Girma Seifu (Ge'ez: ግርማ ሰይፉ (Säyfu); born 1971) is a member of the Ethiopian House of People's Representatives. Girma was born in Mesalemia area in Addis Ababa, Ethiopia.

Life

Girma followed elementary class until grade 8 at Yekatit 23 School and completed high school in Medihanialem School. He then joined Addis Ababa University where he obtained a bachelor's degree and a master's degree  in economics. After graduation, he joined the Federal Auditor General, where he was exposed to civil service work. He also worked in Ethiopian Social Rehabilitation and Development Fund, a World Bank-financed project and was also among employees who worked to establish the National HIV/AIDS Secretariat, which was also a World Bank-financed project.

Political career

Girma is a member of the Ethiopian House of People's Representatives where he is the sole occupant of an opposition seat in the parliament. He has said he would not run in the 2015 elections and his party would not field candidates.

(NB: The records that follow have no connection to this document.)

-- ==== Sys2Proof/Machine/Decoder.lean ====
section
/-! DEFINITION. The decoder (spec 43_decode R110 to R113): `RXCLR`, `RXB`, `DEC`. -/

namespace Sys2Proof.Machine

open Sys2Proof

/-- `RXCLR` (R110): the bytes in `RXBUF` stay and become unreadable. -/
def execRxclr (s : State) : Host.Outcome State Fault Refusal := .next (respondOk { s with rxLen := 0 })

/-- `RXB b` (R111): append, or refuse when 48 bytes are held. -/
def execRxb (b : BitVec 8) (s : State) : Host.Outcome State Fault Refusal :=
  if s.rxLen.toNat = Config.rxbMax then .next (raise .overflow 0 s)
  else .next (respondOk { s with rxBuf := s.rxBuf.setIfInBounds s.rxLen.toNat b, rxLen := s.rxLen + 1 })

/-- The payload of a checksum error (R112, R136): `CK_BLK ‖ CK_EXP ‖ CK_RCV`. -/
def checksumPayload (k : Nat) (exp rcv : Byte) : BitVec 24 := BitVec.ofNat 8 k ++ exp ++ rcv

/-- The blocks of a response with CRC bytes, from block `k` on (R112, R113): the words of the blocks before the
first wrong CRC byte, and that block's payload if there is one. -/
def decodeTriples (b : Block) (k : Nat) : List Byte → List Word × Option (BitVec 24)
  | b0 :: b1 :: rcv :: rest =>
    if rcv ≠ fcrc b b0 b1 then ([], some (checksumPayload k (fcrc b b0 b1) rcv))
    else
      let later := decodeTriples b (k + 1) rest
      (unpack (wleOn b) b0 b1 :: later.1, later.2)
  | _ => ([], none)

/-- The blocks of a response without CRC bytes (R112, R113). -/
def decodePairs (b : Block) : List Byte → List Word
  | b0 :: b1 :: rest => unpack (wleOn b) b0 b1 :: decodePairs b rest
  | _ => []

/-- The block size `B` (R43, R112). -/
def blockSize (b : Block) : Nat := if rxCrcOn b then 3 else 2

/-- The words `DEC` reconstructs, and the payload of the first checksum error if there is one (R112). -/
def decodeBlocks (b : Block) : List Word × Option (BitVec 24) :=
  if rxCrcOn b then decodeTriples b 0 (rxBytes b) else (decodePairs b (rxBytes b), none)

/-- What every failing `DEC` does besides `raise`: no word is visible (R112, R130). -/
def withdrawWords (s : State) : State := { s with rxNw := 0, rxRes := rxResFailed }

/-- `ERR_INFO` takes the payload of the first checksum error since the flags were cleared (R25, R112). -/
def captureInfo (info : BitVec 24) (s : State) : State :=
  { s with errInfo := if flagSet s.errFlags .checksum then s.errInfo else info }

/-- `DEC` (R112), with the tests in the order of R135: no data, `E_CONFIG`, `E_LENGTH`, `E_CHECKSUM`. The words of
the blocks before a wrong CRC byte have been put in `RXW` by then, where nothing can read them (log entry 7). -/
def execDec (s : State) : Host.Outcome State Fault Refusal :=
  if s.rxLen = 0 then .next (respondOk { s with rxRes := rxResNoData, rxNw := 0 })
  else if rxCrcOn s.toBlock ∧ s.crcWidth ≠ 8 then .next (raise .config 0 (withdrawWords s))
  else if s.rxLen.toNat % blockSize s.toBlock ≠ 0 then .next (raise .length 0 (withdrawWords s))
  else
    let words := { s with rxw := writeFrom s.rxw 0 (decodeBlocks s.toBlock).1 }
    match (decodeBlocks s.toBlock).2 with
    | some info => .next (raise .checksum (info.setWidth 32) (captureInfo info (withdrawWords words)))
    | none => .next (respondOk { words with
        rxNw := BitVec.ofNat 5 (s.rxLen.toNat / blockSize s.toBlock)
        rxRes := rxResWords })

end Sys2Proof.Machine
end

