-- ==== Sys2Proof/Machine/Step.lean ====
section
/-! DEFINITION. One step of the machine: one move of the host, performed whole (spec 00_scope R4, 20_memory R48). -/

namespace Sys2Proof.Machine

open Sys2Proof

/-- One transaction: take the host's next move and, if it is a legal command word, perform the command. -/
def step (s : State) : Host.Outcome State Fault Refusal :=
  match takeMove s with
  | .perform i t => exec i t
  | .settled t => .next t

/-- The state with the word `w` of an opcode-table row of `nbits` bits at the `cmd` port as the host's very next
move (log entry 4). -/
def State.withFetchWord (s : State) (nbits w : Nat) : State := presentFirst (tableWord nbits w) s

end Sys2Proof.Machine
end

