-- ==== Sys2Proof/Tests/Slice0.lean ====
section
/-! SUPPORT. Tests of single steps against the words and values of spec/ (95_test_vectors and the examples of the
rules), and for every statement with hypotheses a concrete state and operands that meet them. -/

namespace Sys2Proof.Tests

open Sys2Proof Sys2Proof.Machine
set_option maxRecDepth 20000

/-- The registers a command leaves, or `none` if it stops. -/
def regsAfter (o : Host.Outcome State Fault Refusal) : Option Block :=
  match o with
  | .next t => some t.toBlock
  | .fault _ => none
  | .refused _ => none

/-- The last response word, if there is one. -/
def lastRsp (o : Host.Outcome State Fault Refusal) : Option RspWord :=
  match o with
  | .next t => t.rsps.getLast?
  | .fault _ => none
  | .refused _ => none

/-- The reset state with received bytes. -/
def received (bytes : List Byte) : State :=
  { State.reset with rxBuf := writeFrom State.reset.rxBuf 0 bytes, rxLen := BitVec.ofNat 6 bytes.length }

/-- The reset state with a command under construction. -/
def building (opc : Option Word) (words : List Word) : State :=
  { State.reset with
    txOpcp := if opc.isSome then 1 else 0
    txOpc := opc.getD 0
    txw := writeFrom State.reset.txw 0 words
    txNw := BitVec.ofNat 5 words.length }

/-- The reset state with one host move to come. -/
def presented (c : CmdWord) : State := { State.reset with moves := [.command c] }

/-! Decoding: a word for every command, written bit by bit from the encodings of spec/opcode_table.json. -/

theorem test_decode_nop : decode 0b0000000000000000000000000000000000000000 = .instr .nop := by decide
theorem test_decode_reset : decode 0b0000000100000000000000000000000000000000 = .instr .reset := by decide
theorem test_decode_errclr : decode 0b0000001000000000000000000000000000000000 = .instr .errclr := by decide
theorem test_decode_rd : decode 0b0000001100000000000000001000000000000001 = .instr (.rd 0x8001) := by decide
theorem test_decode_setw : decode 0b0001000000000000000000000000000000100001 = .instr (.setw 33) := by decide
theorem test_decode_setp : decode 0b0001000110000000000000000001000000100001 = .instr (.setp 0x80001021) := by decide
theorem test_decode_seti : decode 0b0001001010000000000000001111111111111111 = .instr (.seti 0x8000FFFF) := by decide
theorem test_decode_setx : decode 0b0001001100000000000000000000000011111111 = .instr (.setx 0xFF) := by decide
theorem test_decode_setf : decode 0b0001010000000000000000000000000000000100 = .instr (.setf 0b100) := by decide
theorem test_decode_crcinit : decode 0b0010000000000000000000000000000000000000 = .instr .crcinit := by decide
theorem test_decode_crcb : decode 0b0010000100000000000000000000000010111110 = .instr (.crcb 0xBE) := by decide
theorem test_decode_txclr : decode 0b0011000000000000000000000000000000000000 = .instr .txclr := by decide
theorem test_decode_txopc : decode 0b0011000100000000000000000011011000001000 = .instr (.txopc 0x3608) := by decide
theorem test_decode_txw : decode 0b0011001000000000000000000000000111110100 = .instr (.txw 0x01F4) := by decide
theorem test_decode_enc : decode 0b0011001100000000000000000000000000000000 = .instr .enc := by decide
theorem test_decode_rxclr : decode 0b0100000000000000000000000000000000000000 = .instr .rxclr := by decide
theorem test_decode_rxb : decode 0b0100000100000000000000000000000010010010 = .instr (.rxb 0x92) := by decide
theorem test_decode_dec : decode 0b0100001000000000000000000000000000000000 = .instr .dec := by decide
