-- ==== Sys2Proof/Word.lean ====
section
/-! DEFINITION. The engine's word types (00_scope.md R5, R8, R9). Arithmetic on words is that of `BitVec 16`:
two's-complement wraparound on a fixed width (R9, R105). -/

namespace Sys2Proof

/-- A word: a register, a memory word, an immediate, an address, `pc` and a branch target are 16 bits wide (R5, R9). -/
abbrev Word := BitVec 16

/-- A decoded instruction word, the 48-bit form in which the host hands an instruction to the engine (R81). -/
abbrev Diw := BitVec 48

/-- The index of an architectural register, `R0` to `R7` (R21, R86). -/
abbrev Reg := Fin 8

/-- A tag: `none` is NONE, `some p` names the ROB id of a producer, the index of its slot (R10). -/
abbrev Tag := Option Nat

end Sys2Proof
end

On 3 August 2018, Girma was promoted to the new Government Privatisation Advisory Council to advise Prime Minister Abiy Ahmed concerning his new economic reforms.

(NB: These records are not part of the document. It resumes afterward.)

-- ==== Sys2Proof/Config.lean ====
section
/-! DEFINITION. The configuration registers (00_scope.md R5, 10_state.md R26): inputs the host writes while the
engine is stopped, constant during a run. The spec leaves no readable value undefined (R13), so there is no free
value among them. -/

namespace Sys2Proof

/-- The configuration registers of R5 and R26, with the defaults of R5. -/
structure Config where
  /-- `ROB_SIZE`, written `N`: the number of slots of the reorder buffer. -/
  robSize : Nat := 6
  /-- `RS_COUNT[c]`: the number of stations of class `c`. -/
  rsCount : PerClass Nat :=
    { load := 2, store := 1, beq := 1, call := 1, ret := 1, add := 4, addi := 4, nand := 2, mul := 1 }
  /-- `LAT[c]`: the execute latency of class `c`, in cycles. -/
  lat : PerClass Nat :=
    { load := 6, store := 6, beq := 1, call := 1, ret := 1, add := 2, addi := 2, nand := 1, mul := 8 }
  /-- `CYCLE_BUDGET` where the host supplies one; `none` is the default, ten times the program length (R233). -/
  cycleBudget : Option Nat := none
  /-- `START_PC` (D2). -/
  startPC : Word := 0
  /-- `PROG_LEN`. DESIGN CHOICE: 0 until the host sets it (notes/assumptions/13.md). -/
  progLen : Word := 0
  /-- The instruction store `P`, its words as the host supplied them, index 0 first (R60). A word at or beyond
  `PROG_LEN` is not looked at. -/
  prog : List Diw := []
  /-- `REG_INIT`; its entry for `R0` is not looked at (R48). -/
  regInit : PerReg Word := PerReg.const 0
  /-- `MEM_INIT`: (address, value) pairs; a later pair of an address wins (R77). -/
  memInit : List (Word × Word) := []
  deriving DecidableEq, Repr

/-- The configuration with every register at its default (R5). -/
def Config.default : Config := {}

/-- The cycle budget in force: the one supplied, else `10 * PROG_LEN` (R5, R233). -/
def Config.budget (c : Config) : Nat := c.cycleBudget.getD (10 * c.progLen.toNat)

end Sys2Proof
end

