-- ==== Sys2Proof/Machine/Operands.lean ====
section
/-! DEFINITION. Operand capture at Issue and the one addressing mode (43_rs_pool.md R133, R134, 41_loadstore.md R110). -/

namespace Sys2Proof.Machine

/-- `capture(r)`: `R0` is 0 with no tag; a register no in-flight instruction will define is read from `x`; a producer
whose result is there gives its value, any other gives its id as the tag (R133). -/
def State.capture (s : State) (r : Reg) : Operand :=
  if r = 0 then .value 0
  else
    match s.stat.get r with
    | none => .value (s.x.get r)
    | some p =>
      match (s.entry p).bind RobEntry.value with
      | some v => .value v
      | none => .waits p

/-- A slot with no source register gets `(0, NONE)` (R134). -/
def noSource : Operand := .value 0

/-- The effective address, `trunc16(base + imm)` (R63, R110). -/
def effectiveAddress (base imm : Word) : Word := base + imm

end Sys2Proof.Machine
end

Girma has contributed two books on Ethiopian Politics. The first one ``የነፃነት ዋጋ ሰንት ነው?` How much Freedom Cost? and “የተከበሩት I”  በሕወሓት/ኢህአዴግ ፓርላማ `The Honerable’s` In Side the TPLF/EPRDF Parliament. The first book on his biography and the tough road traveled during 2005 election. It tell us how to win election. The second book is focused on the up and downs of Ethiopian Parliament Stay especially the personalities of the members in the parliament. Both books have his political perspective in controversial issues in Ethiopian politics.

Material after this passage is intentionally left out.